= Entries supplied =
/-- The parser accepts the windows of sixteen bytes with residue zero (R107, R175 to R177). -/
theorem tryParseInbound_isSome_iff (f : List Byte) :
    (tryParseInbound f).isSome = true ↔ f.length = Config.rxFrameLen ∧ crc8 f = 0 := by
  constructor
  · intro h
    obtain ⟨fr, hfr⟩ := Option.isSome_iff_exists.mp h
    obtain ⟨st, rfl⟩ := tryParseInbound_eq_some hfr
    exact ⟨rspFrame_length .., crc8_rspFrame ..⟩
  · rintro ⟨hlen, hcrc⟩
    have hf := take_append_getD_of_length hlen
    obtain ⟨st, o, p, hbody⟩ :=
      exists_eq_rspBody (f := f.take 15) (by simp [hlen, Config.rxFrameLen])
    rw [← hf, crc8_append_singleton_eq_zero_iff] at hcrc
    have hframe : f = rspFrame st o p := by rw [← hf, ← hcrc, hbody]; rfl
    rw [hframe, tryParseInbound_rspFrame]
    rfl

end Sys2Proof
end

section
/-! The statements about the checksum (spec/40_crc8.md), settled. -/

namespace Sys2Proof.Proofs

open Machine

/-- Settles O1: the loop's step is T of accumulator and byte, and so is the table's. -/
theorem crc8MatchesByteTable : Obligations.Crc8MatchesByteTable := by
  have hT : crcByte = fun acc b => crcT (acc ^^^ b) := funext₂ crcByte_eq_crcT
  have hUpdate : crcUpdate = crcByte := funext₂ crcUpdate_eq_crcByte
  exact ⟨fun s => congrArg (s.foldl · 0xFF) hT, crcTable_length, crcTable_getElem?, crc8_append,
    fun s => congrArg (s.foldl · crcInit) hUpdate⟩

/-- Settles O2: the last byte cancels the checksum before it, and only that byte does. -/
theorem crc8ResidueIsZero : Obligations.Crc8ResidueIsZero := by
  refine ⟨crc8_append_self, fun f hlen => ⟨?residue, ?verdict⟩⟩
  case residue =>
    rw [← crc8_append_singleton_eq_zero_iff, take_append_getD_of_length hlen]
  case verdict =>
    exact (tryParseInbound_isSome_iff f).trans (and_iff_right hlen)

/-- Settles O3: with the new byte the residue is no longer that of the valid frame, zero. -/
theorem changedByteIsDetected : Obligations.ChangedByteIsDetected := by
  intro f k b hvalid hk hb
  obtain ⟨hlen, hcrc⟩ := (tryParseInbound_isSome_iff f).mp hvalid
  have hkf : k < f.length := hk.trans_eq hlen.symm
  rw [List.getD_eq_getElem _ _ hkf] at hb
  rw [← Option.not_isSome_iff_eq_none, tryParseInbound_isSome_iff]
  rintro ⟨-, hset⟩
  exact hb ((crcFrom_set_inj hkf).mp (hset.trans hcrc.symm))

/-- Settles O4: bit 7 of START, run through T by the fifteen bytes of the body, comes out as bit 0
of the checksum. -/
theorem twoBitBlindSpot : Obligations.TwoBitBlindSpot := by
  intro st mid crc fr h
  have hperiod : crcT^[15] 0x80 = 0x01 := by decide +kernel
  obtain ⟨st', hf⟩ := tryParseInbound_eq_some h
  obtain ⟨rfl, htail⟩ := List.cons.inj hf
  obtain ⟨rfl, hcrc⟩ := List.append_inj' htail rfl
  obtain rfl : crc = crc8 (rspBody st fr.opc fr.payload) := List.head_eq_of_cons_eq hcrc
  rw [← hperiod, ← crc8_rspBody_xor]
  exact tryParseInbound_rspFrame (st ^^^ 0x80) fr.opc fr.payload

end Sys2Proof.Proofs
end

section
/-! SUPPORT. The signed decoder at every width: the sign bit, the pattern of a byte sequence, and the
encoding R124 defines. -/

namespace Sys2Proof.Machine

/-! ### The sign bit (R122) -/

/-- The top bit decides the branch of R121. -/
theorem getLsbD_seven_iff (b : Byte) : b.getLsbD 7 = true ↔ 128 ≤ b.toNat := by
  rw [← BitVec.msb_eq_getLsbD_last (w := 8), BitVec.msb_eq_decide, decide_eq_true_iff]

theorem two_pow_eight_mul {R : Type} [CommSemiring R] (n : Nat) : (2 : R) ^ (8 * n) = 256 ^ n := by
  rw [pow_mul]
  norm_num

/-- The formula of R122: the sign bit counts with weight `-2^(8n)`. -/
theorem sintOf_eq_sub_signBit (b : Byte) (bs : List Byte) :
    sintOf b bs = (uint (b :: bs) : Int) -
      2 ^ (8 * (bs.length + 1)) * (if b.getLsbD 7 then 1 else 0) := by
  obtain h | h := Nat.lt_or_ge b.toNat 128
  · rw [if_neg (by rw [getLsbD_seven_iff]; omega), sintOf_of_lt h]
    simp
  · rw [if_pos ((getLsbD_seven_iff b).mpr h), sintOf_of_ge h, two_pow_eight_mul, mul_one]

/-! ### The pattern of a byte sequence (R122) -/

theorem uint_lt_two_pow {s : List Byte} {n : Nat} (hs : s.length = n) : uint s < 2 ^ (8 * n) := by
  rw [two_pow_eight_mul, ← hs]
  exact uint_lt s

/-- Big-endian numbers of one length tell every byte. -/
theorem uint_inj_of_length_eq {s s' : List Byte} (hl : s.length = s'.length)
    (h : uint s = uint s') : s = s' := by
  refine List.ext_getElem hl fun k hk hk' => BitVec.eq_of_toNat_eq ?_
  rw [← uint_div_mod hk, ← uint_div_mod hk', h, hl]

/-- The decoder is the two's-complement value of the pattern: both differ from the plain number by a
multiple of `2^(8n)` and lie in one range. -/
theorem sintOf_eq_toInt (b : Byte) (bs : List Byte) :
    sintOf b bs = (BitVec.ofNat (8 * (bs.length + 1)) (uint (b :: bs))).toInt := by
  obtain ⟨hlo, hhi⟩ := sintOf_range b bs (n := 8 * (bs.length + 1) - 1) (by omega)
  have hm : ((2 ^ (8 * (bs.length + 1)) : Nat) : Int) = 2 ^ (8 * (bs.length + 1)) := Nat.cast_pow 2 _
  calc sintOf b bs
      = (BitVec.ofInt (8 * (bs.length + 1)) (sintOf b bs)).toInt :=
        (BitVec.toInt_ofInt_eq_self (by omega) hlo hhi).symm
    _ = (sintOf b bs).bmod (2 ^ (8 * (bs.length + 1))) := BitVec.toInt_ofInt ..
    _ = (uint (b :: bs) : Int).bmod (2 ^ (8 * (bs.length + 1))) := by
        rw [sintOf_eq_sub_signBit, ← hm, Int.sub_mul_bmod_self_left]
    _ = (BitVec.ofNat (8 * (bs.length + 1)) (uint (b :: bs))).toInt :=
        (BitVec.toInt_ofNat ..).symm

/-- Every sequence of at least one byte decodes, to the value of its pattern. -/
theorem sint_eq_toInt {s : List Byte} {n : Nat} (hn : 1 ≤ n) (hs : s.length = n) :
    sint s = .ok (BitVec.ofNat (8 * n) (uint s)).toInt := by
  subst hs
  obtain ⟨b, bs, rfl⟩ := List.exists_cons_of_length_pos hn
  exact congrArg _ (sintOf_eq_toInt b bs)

= What you have to do =
Give back precisely the lines above that start at the line containing "(BitVec.toInt_ofInt_eq_self (by omega)" and end at the line containing "(BitVec.toInt_ofNat ..).symm", inclusive. No other lines belong in the output.

= Answer box =
        (BitVec.toInt_ofInt_eq_self (by omega) hlo hhi).symm
    _ = (sintOf b bs).bmod (2 ^ (8 * (bs.length + 1))) := BitVec.toInt_ofInt ..
    _ = (uint (b :: bs) : Int).bmod (2 ^ (8 * (bs.length + 1))) := by
        rw [sintOf_eq_sub_signBit, ← hm, Int.sub_mul_bmod_self_left]
    _ = (BitVec.ofNat (8 * (bs.length + 1)) (uint (b :: bs))).toInt :=
        (BitVec.toInt_ofNat ..).symm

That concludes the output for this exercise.